**Task objective**
Search the lines of the records for the word "wInt", and copy every line that has it.
-- Records for this exercise follows --
-- ==== Sys2Proof/Machine/RegWrite.lean ====
section
/-! DEFINITION. Register writes: the access types of R11, the page header of R14, and what each register of spec/01 to
spec/14 does on a write beyond them. -/

namespace Sys2Proof.Machine

/-- Events a page has: its EVT_STAT bits (R14, and the page rules R27, R55, R56, R93 to R95, R123, R124, R151 to R154, R176
to R178, R210 to R212, R236 to R240, R261 to R264, R292 to R295, R322 to R326, R381 to R383, R397, R398). -/
def evtCount (blk inst : Nat) : Nat :=
  if blk = B.SYS then 2
  else if blk = B.APR then (if inst = 0 then 9 else 2)
  else if blk = B.FST then 5 else if blk = B.DEC then 3 else if blk = B.ENC then 4
  else if blk = B.FMT then 6 else if blk = B.COR then 4 else if blk = B.FAC then 7
  else if blk = B.CLK then (if inst = 6 then 0 else 3)
  else if blk = B.BLN then 6 else if blk = B.SEC then 6 else if blk = B.ATT then 4 else if blk = B.DBG then 2
  else if blk = B.MOT then 8 else if blk = B.STP then 7 else if blk = B.PGN then 5
  else if blk = B.CTL then (if inst = 0x60 then 1 else 6)
  else if blk = B.HVO then (if inst = 0x20 then 0 else 5)
  else if blk = B.LUP then 3 else if blk = B.MNS then 8
  else if blk = B.HTR then (if inst = 8 then 4 else 5)
  else if blk = B.TMP then (if inst < 0x20 then 6 else 7)
  else if blk = B.PWR then (if inst = 0x40 then 2 else 4)
  else if blk = B.SEQ then 5 else if blk = B.FED then 6 else if blk = B.MEM then 4
  else if blk = B.ECC then (if inst = 0x10 then 4 else 3)
  else if blk = B.DMA then (if inst = 0x10 then 0 else 4)
  else if blk = B.HST then 4 else if blk = B.CAS then 7 else if blk = B.PRS then 1
  else if blk = B.CAL then 4 else if blk = B.KPS then 4
  else 0

/-- A word with only a page's event bits left. -/
def evtBits (blk inst : Nat) (v : Word) : Word := BitVec.ofNat 32 (v.toNat % 2 ^ evtCount blk inst)

/-- A write under the access types of R11 alone: RW bits take the value, and 1s clear W1C bits (R13). -/
def State.plain (s : State) (a : Nat) (r : RegRow) (v : Word) : State :=
  let rw := BitVec.ofNat 32 r.rw
  s.setReg a ((s.w1c a (v &&& BitVec.ofNat 32 r.w1c) &&& ~~~ rw) ||| (v &&& rw))

/-- EVT_FORCE: the EVT_STAT bits written as 1 are set. -/
def State.forceEvents (s : State) (blk inst : Nat) (v : Word) : State :=
  s.setReg (regAddr blk inst 0x010) (s.reg (regAddr blk inst 0x010) ||| evtBits blk inst v)

/-- A frame that is ADMITTED or EXPOSING, or SPOILED and still exposing, and uses a station (R48). -/
def State.frameUses (s : State) (p : Ctx → Bool) : Bool :=
  !(s.ctxsWith fun x => (x.st = .admitted || x.st = .exposing || x.running) && p x).isEmpty

/-- An event raised by a write that makes a setting bad. -/
def State.turnsBad (s t : State) (bad : State → Bool) (blk inst b : Nat) : State :=
  if bad t && !bad s then t.event blk inst b else t

/-! ### One function per block: instance `i`, register row `r`, its index `k`, its address `a` -/

def State.wApr (s : State) (i : Nat) (r : RegRow) (k a : Nat) (v : Word) : State :=
  if i = 0 then
    if r.off = F.APR_STN_STOP.off then stnStopClear v s
    else if r.off = F.APR_STN_DIST.off ∧ (k = 0 ∨ s.frameUses fun x => x.uses k) then s
    else if r.off = F.APR_XPORT.off ∨ r.off = F.APR_SC_PERIOD.off then (s.plain a r v).capSync
    else s.plain a r v
  else
    let n := i - 0x20
    if r.off = F.RING_CTRL.off then (s.writeRingCtrl n v).msgPump
    else if r.off = F.RING_SIZE.off ∨ r.off = F.RING_BASE_LO.off ∨ r.off = F.RING_BASE_HI.off then
      (if s.ringEn n then s else s.plain a r v)
    else if r.off = F.RING_HEAD.off then (if 16 ≤ n ∧ n ≤ 27 ∨ 30 ≤ n then s.writeHead n (bits v.toNat 0 16) else s)
    else if r.off = F.RING_TAIL.off then (if hostTail n then (s.writeTail n (bits v.toNat 0 16)).msgPump else s)
    else s.plain a r v

def State.wEnc (s : State) (r : RegRow) (a : Nat) (v : Word) : State :=
  if r.off = F.ENC_CTRL.off then
    let s := if bit v.toNat 0 then encStart s else s
    let s := if bit v.toNat 1 then encSave s else s
    let s := if bit v.toNat 2 then encRestore [] s else s
    if bit v.toNat 3 then encAbort s else s
  else if s.encBusy then s else s.plain a r v

def State.wFmt (s : State) (n : Nat) (r : RegRow) (k a : Nat) (v : Word) : State :=
  if r.off = F.FMT_HOLD.off then speedHoldClear n v s
  else if r.off = F.FMT_LVLW.off ∧ k = 0 then (s.plain a r (v &&& 0xFFFFFFE0)).fmtCheck n
  else (s.plain a r v).fmtCheck n

def State.wCor (s : State) (n : Nat) (r : RegRow) (a : Nat) (v : Word) : State :=
  if r.off = F.COR_CTRL.off then (if bit v.toNat 0 then corLoad n s else s) else s.plain a r v

/-- FAC_START and FAC_FACET_j wait while a frame uses the station (R135). -/
def State.wFac (s : State) (n : Nat) (r : RegRow) (a : Nat) (v : Word) : State :=
  if (r.off = F.FAC_START.off ∨ r.off = F.FAC_FACET.off) ∧ s.stnHolds n then
    s.setFac n { (s.stn n).fac with held := (s.stn n).fac.held ++ [(offOf a, v &&& BitVec.ofNat 32 r.rw)] }
  else
    let s := ((s.turnsBad (s.plain a r v) (fun s => s.facBad n) B.FAC n 6)).checkLock n
    if s.domOn .img then s.fmtCheck n else s

/-- FMT of an enabled output stays; a class that a frame at the station uses keeps its frequency (R48, R136). -/
def State.wClk (s : State) (n : Nat) (r : RegRow) (k a : Nat) (v : Word) : State :=
  if n < 6 ∧ r.off = F.CLK_FREQ.off then
    (if s.frameUses fun x => x.uses n && x.cls == k then s else ((s.plain a r v).checkLock n).retarget n)
  else
    let old := (s.reg a).toNat
    if bit old 0 ∧ bits old 4 2 ≠ bits v.toNat 4 2 then s else s.plain a r v

def State.wBln (s : State) (n : Nat) (r : RegRow) (a : Nat) (v : Word) : State :=
  if r.off = F.BLN_CTRL.off then s.writeBlnCtrl n v
  else if r.off = F.BLN_CFG.off then
    let was := s.flag F.BLN_CFG_SEARCH n
    let s := s.plain a r v
    -- a continuous light no longer wanted ends with a BDW of ON = OFF (assumption 102)
    if s.flag F.BLN_CFG_SEARCH n then (if was then s else s.searchLight n)
    else if was ∧ s.link n = lkUp ∧ ¬ s.locked n then s.bdw n 0 0 else s
  else s.plain a r v

/-- PUSH (R170, R175): accepted in CONFIG with BUNDLE_OK = 0, refused with STATE elsewhere; nothing while a load runs. -/
def bundlePush (s : State) : State :=
  if s.sys.mode ≠ .config ∨ s.bundle.ok then (s.setFld F.SEC_BUNDLE_STAT_ERR 0 8).event B.SEC 0 3
  else if s.bundle.loading.isSome then s
  else
    let s := { s with bundle := { s.bundle with loading := some (some (s.pair64 F.SEC_BUNDLE_ADDR_LO 0)) } }
    let s := (s.setFlag F.SEC_BUNDLE_CTRL_PUSH 0 true).setFlag F.SEC_BUNDLE_STAT_BUSY 0 true
    (s.setFld F.SEC_BUNDLE_STAT_ERR 0 0).setFld F.SEC_BUNDLE_STAT_SRC 0 2

/-- `tap`: the write came over SECACC. -/
def State.wSec (s : State) (tap : Bool) (r : RegRow) (a : Nat) (v : Word) : State :=
  if r.off = F.SEC_CMD.off then s.writeSecCmd v tap
  else if r.off = F.SEC_BUNDLE_CTRL.off then (if bit v.toNat 0 then bundlePush s else s)
  else if r.off = F.SEC_TOKEN.off ∨ r.off = F.SEC_BEK.off then s.setReg a v
  else if r.off = F.SEC_OWNER.off then (if s.lc = lcBlank then s.setReg a v else s)
  else s.plain a r v

/-- Every DBG register discards writes while the Eyepiece is CLOSED (R178). -/
def State.wDbg (s : State) (r : RegRow) (a : Nat) (v : Word) : State :=
  if !s.dbgOpen then s
  else if r.off = F.DBG_WIN_DATA.off then s.winWrite v else s.plain a r v

def State.wAtt (s : State) (r : RegRow) (a : Nat) (v : Word) : State :=
  let s := s.plain a r v
  if r.off = F.ATT_EVID_LO.off ∨ r.off = F.ATT_EVID_HI.off then { s with att := { s.att with evidSet := true } } else s

def State.wMot (s : State) (m : Nat) (r : RegRow) (a : Nat) (v : Word) : State :=
  if r.off = F.MOT_CTRL.off then s.writeMotCtrl m v
  else if (r.off = F.MOT_CFG.off ∨ r.off = F.MOT_BIND.off) ∧ s.moState m ≠ moOff then s
  else if (r.off = F.MOT_ENC.off ∨ r.off = F.MOT_XSCALE.off) ∧ 8 ≤ m then s
  else s.turnsBad (s.plain a r v) (fun s => s.motBad m) B.MOT m 7

def State.wStp (s : State) (m : Nat) (r : RegRow) (a : Nat) (v : Word) : State :=
  if r.off = F.STP_CTRL.off then s.writeStpCtrl m v
  else if r.off = F.STP_CFG.off ∧ s.stState m ≠ stOff then s
  else s.plain a r v

def State.wPgn (s : State) (g : Nat) (r : RegRow) (a : Nat) (v : Word) : State :=
  if r.off = F.PGN_CTRL.off then s.writePgnCtrl g v
  else if r.off = F.PGN_CFG.off ∧ s.pgState g ≠ pgIdle then s
  else if r.off = F.PGN_VMAX.off then s.writeVmax g v
  else if r.off = F.PGN_DMAX.off then s.writeBrake g F.PGN_DMAX v
  else if r.off = F.PGN_JMAX.off then s.writeBrake g F.PGN_JMAX v
  else if r.off = F.PGN_VTGT.off then s.writeVtgt g v
  else s.plain a r v

def State.wCtl (s : State) (n : Nat) (r : RegRow) (a : Nat) (v : Word) : State :=
  if n = 0x60 then s
  else if r.off = F.CTL_CTRL.off then s.writeCtlCtrl n v
  else if s.flag F.CTL_CTRL_EN n then s
  else s.plain a r v

def State.wHvo (s : State) (o : Nat) (r : RegRow) (a : Nat) (v : Word) : State :=
  if o = 0x20 then (if r.off = F.HVO_SYNC.off then hvoSync v s else s)
  else if r.off = F.HVO_CTRL.off then (if bit v.toNat 0 then hvoEnable o s else hvoDisable o s)
  else if (r.off = F.HVO_CFG.off ∨ r.off = F.HVO_PWM.off) ∧ s.hvState o ≠ hvOff then s
  else s.turnsBad (if r.off = F.HVO_NCO.off then s.writeNco o v else s.plain a r v) (fun s => s.hvBad o) B.HVO o 4

def State.wLup (s : State) (b : Nat) (r : RegRow) (a : Nat) (v : Word) : State :=
  if r.off = F.LUP_CTRL.off then
    let s := if bit v.toNat 0 then lupArm b s else s
    let s := if bit v.toNat 1 then lupTrig b s else s
    if bit v.toNat 2 then lupStop b s else s
  else if s.luHeld b then s else s.plain a r v

def State.wFlt (s : State) (i : Nat) (r : RegRow) (k a : Nat) (v : Word) : State :=
  if i = 0x10 then (if r.off = F.FLT_XIN.off then s.writeXin k v else s.plain a r v)
  else if r.off = F.FLT_CFG.off then s.writeFltCfg (64 * i + k) v
  else if r.off = F.FLT_ESC.off then (s.plain a r v).judgeEsc (64 * i + k)
  else if r.off = F.FLT_LATCH.off then s.clearLatch i k v
  else s.plain a r v

def State.wCal (s : State) (r : RegRow) (a : Nat) (v : Word) : State :=
  if r.off = F.CAL_CTRL.off then (if bit v.toNat 0 then s.calClear else s)
  else if (r.off = F.CAL_REQ.off ∨ r.off = F.CAL_ZC_MASK.off ∨ r.off = F.CAL_CFG.off) ∧ s.flag F.CAL_STAT_BUSY 0 then s
  else s.plain a r v

def State.wMns (s : State) (r : RegRow) (a : Nat) (v : Word) : State :=
  if r.off = F.MNS_SCALE.off ∨ r.off = F.MNS_CFG.off then (s.plain a r v).mainsScale else s.plain a r v

def State.wHtr (s : State) (h : Nat) (r : RegRow) (a : Nat) (v : Word) : State :=
  if h = 8 then s.plain a r v
  else if r.off = F.HTR_CTRL.off then (if bit v.toNat 0 then htrEnable h s else htrDisable h s)
  else if (r.off = F.HTR_CFG.off ∨ r.off = F.HTR_TIME.off) ∧ s.htState h ≠ htOff then s
  else s.turnsBad (s.plain a r v) (fun s => s.htBad h) B.HTR h 4

def State.wPwr (s : State) (r : RegRow) (a : Nat) (v : Word) : State :=
  if r.off = F.PWR_BLN_EN.off then s.writeBlnEn v
  else if r.off = F.PWR_LOG_CTRL.off then
    let s := if bit v.toNat 0 then s.commitRails else s
    if bit v.toNat 1 ∧ s.sys.mode = .config then s.clearLogs else s
  else s.plain a r v

def State.wFed (s : State) (n : Nat) (r : RegRow) (a : Nat) (v : Word) : State :=
  if r.off = F.FED_CTRL.off then
    let s := if bit v.toNat 1 then s.fedHandover n else s
    if bit v.toNat 2 then s.fedClr n else s
  else s.plain a r v

/-- Channels in use answer on their ECC pages; the others read 0 (R323). -/
def State.channelOn (s : State) (c : Nat) : Bool := decide (c < chanCount (s.fld F.MEM_CFG_CHANS 0))

def State.wEcc (s : State) (i : Nat) (r : RegRow) (a : Nat) (v : Word) : State :=
  if i = 0x10 then
    (if r.off = F.ECC_TBL_CTRL.off then (if bit v.toNat 0 then s.clearTable else s) else s.plain a r v)
  else if !s.channelOn i then s
  else if r.off = F.ECC_ERASE.off then s.writeErase i v
  else s.plain a r v

def State.wDma (s : State) (c : Nat) (r : RegRow) (a : Nat) (v : Word) : State :=
  if c = 0x10 then s.plain a r v
  else if r.off = F.DMA_CTRL.off then
    let s := if bit v.toNat 0 then dmaStart c s else s
    if bit v.toNat 1 then dmaAbort c s else s
  else if s.dmState c ≠ dmIdle then s
  else s.plain a r v

def State.wInt (s : State) (i : Nat) (r : RegRow) (k a : Nat) (v : Word) : State :=
  if i ≤ 3 then (if r.off = F.INT_SRC.off then s.writeIntSrc (128 * i + k) v else s)
  else if i = 0x10 then (if r.off = F.INT_SWI.off then s.swi v else s.plain a r v)
  else
    let t := i - 0x20
    if r.off = F.INT_TGT_STATE.off then s.writeTgtState t v
    else if r.off = F.INT_TGT_COMPLETE.off then s.complete t (bits v.toNat 0 9)
    else if r.off = F.INT_TGT_CFG.off then
      let s := s.plain a r (if 14 ≤ t then v &&& 0xFFFFFC00 else v)
      forAll (List.range 16) s State.wakeTgt
    else s

def State.wCas (s : State) (r : RegRow) (a : Nat) (v : Word) : State :=
  if r.off = F.CAS_CTRL.off then
    let s := if bit v.toNat 0 then casBypassCmd s else s
    if bit v.toNat 1 then casRejoin s else s
  else if r.off = F.CAS_CFG.off then (s.plain a r v).judgeHead
  else s.plain a r v

/-! ### One write -/

/-- A write of a block's register that the tables hold. RWL registers of a locked page discard it; the banks of a loop slot
judge the active bank first (R222). -/
def State.writeRow (s : State) (tap : Bool) (blk i : Nat) (r : RegRow) (k a : Nat) (v : Word) : State :=
  if blk = B.CTL ∧ i < 0x60 ∧ r.off = F.CTL_A.off then ctlBankWrite i false k v s
  else if blk = B.CTL ∧ i < 0x60 ∧ r.off = F.CTL_B.off then ctlBankWrite i true k v s
  else if r.lock ∧ s.flag (H.PAGE_LOCK_LOCK blk) i then s
  else match blk with
    | 0x00 => if r.off = F.SYS_MODE_REQ.off then s.writeModeReq v else s
    | 0x01 => s.wSec tap r a v
    | 0x02 => if r.off = F.KPS_DATA.off then s.writeKpsData v else s.plain a r v
    | 0x03 => s.wDbg r a v
    | 0x05 => s.wDma i r a v
    | 0x06 => s.wInt i r k a v
    | 0x08 => s.wCas r a v
    | 0x10 => s.wApr i r k a v
    | 0x13 => s.wEnc r a v
    | 0x14 => s.wFmt i r k a v
    | 0x15 => s.wCor i r a v
    | 0x16 => s.wAtt r a v
    | 0x18 => s.wFac i r a v
    | 0x19 => s.wClk i r k a v
    | 0x1A => s.wBln i r a v
    | 0x20 => s.wMot i r a v
    | 0x21 => s.wStp i r a v
    | 0x22 => s.wPgn i r a v
    | 0x23 => s.wCtl i r a v
    | 0x24 => s.wHvo i r a v
    | 0x25 => s.wLup i r a v
    | 0x26 => s.wFlt i r k a v
    | 0x27 => s.wCal r a v
    | 0x29 => s.wMns r a v
    | 0x2A => s.wHtr i r a v
    | 0x30 => s.wPwr r a v
    | 0x31 => if r.off = F.SEQ_REQ.off then s.writeSeqReq v else s.plain a r v
    | 0x32 => s.wFed i r a v
    | 0x39 => s.wEcc i r a v
    | _ => s.plain a r v
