/-! ### The commands -/

def execCasRxWr (x : RxPacket) (s : State) : Host.Outcome State Fault Refusal := .next (s.finish (casRxWr x s))
def execCasRxRd (x : RxPacket) (s : State) : Host.Outcome State Fault Refusal := .next (s.finish (casRxRd x s))
def execCasRxRdr (x : RxPacket) (s : State) : Host.Outcome State Fault Refusal := .next (s.finish (casRxRdr x s))
def execCasRxPwr (x : RxPacket) (s : State) : Host.Outcome State Fault Refusal := .next (s.finish (casRxPwr x s))
def execCasRxMsg (x : RxPacket) (s : State) : Host.Outcome State Fault Refusal := .next (s.finish (casRxMsg x s))
def execCasRxNack (x : RxPacket) (s : State) : Host.Outcome State Fault Refusal := .next (s.finish (casRxNack x s))
def execCasRxFlt (x : RxPacket) (s : State) : Host.Outcome State Fault Refusal := .next (s.finish (casRxFlt x s))
def execCasRxEvt (x : RxPacket) (s : State) : Host.Outcome State Fault Refusal := .next (s.finish (casRxEvt x s))
def execCasRxTrig (x : RxPacket) (s : State) : Host.Outcome State Fault Refusal := .next (s.finish (casRxTrig x s))
def execCasRxLease (x : RxPacket) (s : State) : Host.Outcome State Fault Refusal := .next (s.finish (casRxLease x s))
def execCasRxTsreq (b : Bool) (frac gap : Nat) (s : State) : Host.Outcome State Fault Refusal :=
  .next (s.finish (casRxTsreq b frac gap s))
def execCasRxTsrsp (b : Bool) (frac : Nat) (data : List Byte) (s : State) : Host.Outcome State Fault Refusal :=
  .next (s.finish (casRxTsrsp b frac data s))
def execCasRxDisc (x : RxPacket) (s : State) : Host.Outcome State Fault Refusal := .next (s.finish (casRxDisc x s))
def execCasRxLack (b : Bool) (h : Nat) (s : State) : Host.Outcome State Fault Refusal := .next (s.finish (casRxLack b h s))
def execCasRxLnak (b : Bool) (h : Nat) (s : State) : Host.Outcome State Fault Refusal := .next (s.finish (casRxLnak b h s))

/-- CAS_RX_IDLE: fills the lane; nothing follows from it. -/
def execCasRxIdle (_b : Bool) (s : State) : Host.Outcome State Fault Refusal := .next (s.finish s)

def execCasRxBadPacket (b : Bool) (s : State) : Host.Outcome State Fault Refusal := .next (s.finish (casRxBadPacket b s))
def execCasDiscTimer (s : State) : Host.Outcome State Fault Refusal := .next (s.finish (casDiscTimer s))
def execCasLeaseTimer (s : State) : Host.Outcome State Fault Refusal := .next (s.finish (casLeaseTimer s))
def execHeadLeaseExpire (s : State) : Host.Outcome State Fault Refusal := .next (s.finish (headLeaseExpire s))
def execCasTbTimer (frac : Nat) (s : State) : Host.Outcome State Fault Refusal := .next (s.finish (casTbTimer frac s))
def execCasPortUp (b : Bool) (s : State) : Host.Outcome State Fault Refusal := .next (s.finish (casPortUp b s))
def execCasPortDown (b : Bool) (s : State) : Host.Outcome State Fault Refusal := .next (s.finish (casPortDown b s))

end Sys2Proof.Machine
end

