-- ==== Sys2Proof/Certificates/Slice0/Obligations.lean ====
section
/-! DEFINITION. What is claimed of the machine, for the provers. -/

open Sys2Proof Sys2Proof.Machine

/-- INT_EDGE: an edge source goes INACTIVE to PENDING and ACTIVE to ACTIVE+PENDING, further edges merge, and a source
that is no edge source is left alone. INT_LEVEL: a page's source follows its input: INACTIVE becomes PENDING while the
input is high, PENDING becomes INACTIVE while it is low. INT_SWI, as it arrives at its page: bit b of the value is an
edge of IS_(008 + b), for every b from 0 to 7. Each leaves every other register (but the level's spurious count) and
every other part of the state alone. (spec/12 R344, spec/12 R352, spec/12 R353) -/
def Obligations.IntSourceInputs : Prop :=
  (∀ (s : State) (src : Nat), ∃ t, exec (.intEdge src) s = .next t ∧
    t.intState src = (if intIsEdge src then edgeMerge (s.intState src) else s.intState src) ∧
    s.regsBut t [intSrcAddr src] ∧ s.onlyRegs t) ∧
  (∀ (s : State) (src : Nat), (intPage src).isSome = true → ∃ t, exec (.intLevel src) s = .next t ∧
    t.intState src = (if s.intInput src ∧ s.intState src = 0 then 1
      else if ¬ s.intInput src ∧ s.intState src = 1 then 0 else s.intState src) ∧
    (src ∈ t.ints.high ↔ s.intInput src = true) ∧
    s.regsBut t [intSrcAddr src, F.INT_SPUR_CNT_LEVEL.addr 0x10] ∧
    t = { s with regs := t.regs, ints := { s.ints with high := t.ints.high },
                 balls := { s.balls with wakeN := t.wakeLow } }) ∧
  (∀ (s : State) (v : Word), s.openPage B.INT 0x10 → ∃ t, exec (.intSwi v) s = .next t ∧
    (∀ b, b < 8 → t.intState (8 + b) =
      if bit v.toNat b then edgeMerge (s.intState (8 + b)) else s.intState (8 + b)) ∧
    s.regsBut t ((List.range 8).map fun b => intSrcAddr (8 + b)) ∧ s.onlyRegs t)

/-- INT_CLAIM at a target with no deliverable source reads 0. With a deliverable source and fewer than eight open
claims it reads that source's number, its priority and bit 31, and the source becomes the target's innermost claim;
every source but that one keeps its state. INT_COMPLETE, as it arrives at the target's page, ends the claim of the
source at that target: an edge source that was ACTIVE+PENDING, or another whose input is high, is PENDING again, and
otherwise INACTIVE; a source that the target has not claimed changes nothing. (spec/12 R345, spec/12 R348, spec/12
R354) -/
def Obligations.IntClaimAndComplete : Prop :=
  (∀ (s : State) (k : Nat), k < 16 → (s.countStale k).bestSrc k = none → ∃ t, exec (.intClaim k) s = .next t ∧
      s.regsOutside t [B.INT] ∧
    t.reply.word = 0 ∧ (∀ n, n < 512 → t.reg (intSrcAddr n) = s.reg (intSrcAddr n)) ∧ t.lmem = s.lmem) ∧
  (∀ (s : State) (k n : Nat), k < 16 → n < 512 → (s.countStale k).bestSrc k = some n → (s.tgt k).stack.length < 8 →
    ∃ t, exec (.intClaim k) s = .next t ∧
      s.regsOutside t [B.INT] ∧
    t.reply.word = BitVec.ofNat 32 (2 ^ 31 + bits (s.reg (intSrcAddr n)).toNat 0 8 * 2 ^ 16 + n) ∧
    (t.tgt k).stack = (n, s.intGroup n) :: (s.tgt k).stack ∧ t.intState n = 2 ∧
    (∀ m, m < 512 → m ≠ n → t.reg (intSrcAddr m) = s.reg (intSrcAddr m)) ∧ t.lmem = s.lmem) ∧
  (∀ (s : State) (k n : Nat), k < 16 → n < 512 → s.openPage B.INT (0x20 + k) → ∃ t, exec (.intComplete k n) s = .next t ∧
    (if (s.tgt k).stack.any (·.1 == n) then
      t.intState n = (if (if intIsEdge n then s.intState n == 3 else decide (n ∈ s.ints.high)) then 1 else 0) ∧
      (t.tgt k).stack = (s.tgt k).stack.filter (·.1 ≠ n) ∧
      (∀ m, m < 512 → m ≠ n → t.reg (intSrcAddr m) = s.reg (intSrcAddr m)) ∧ t.lmem = s.lmem
    else s.unchanged t))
-- Records for this exercise concluded --
**Exercise answer**
def State.wInt (s : State) (i : Nat) (r : RegRow) (k a : Nat) (v : Word) : State :=
    | 0x06 => s.wInt i r k a v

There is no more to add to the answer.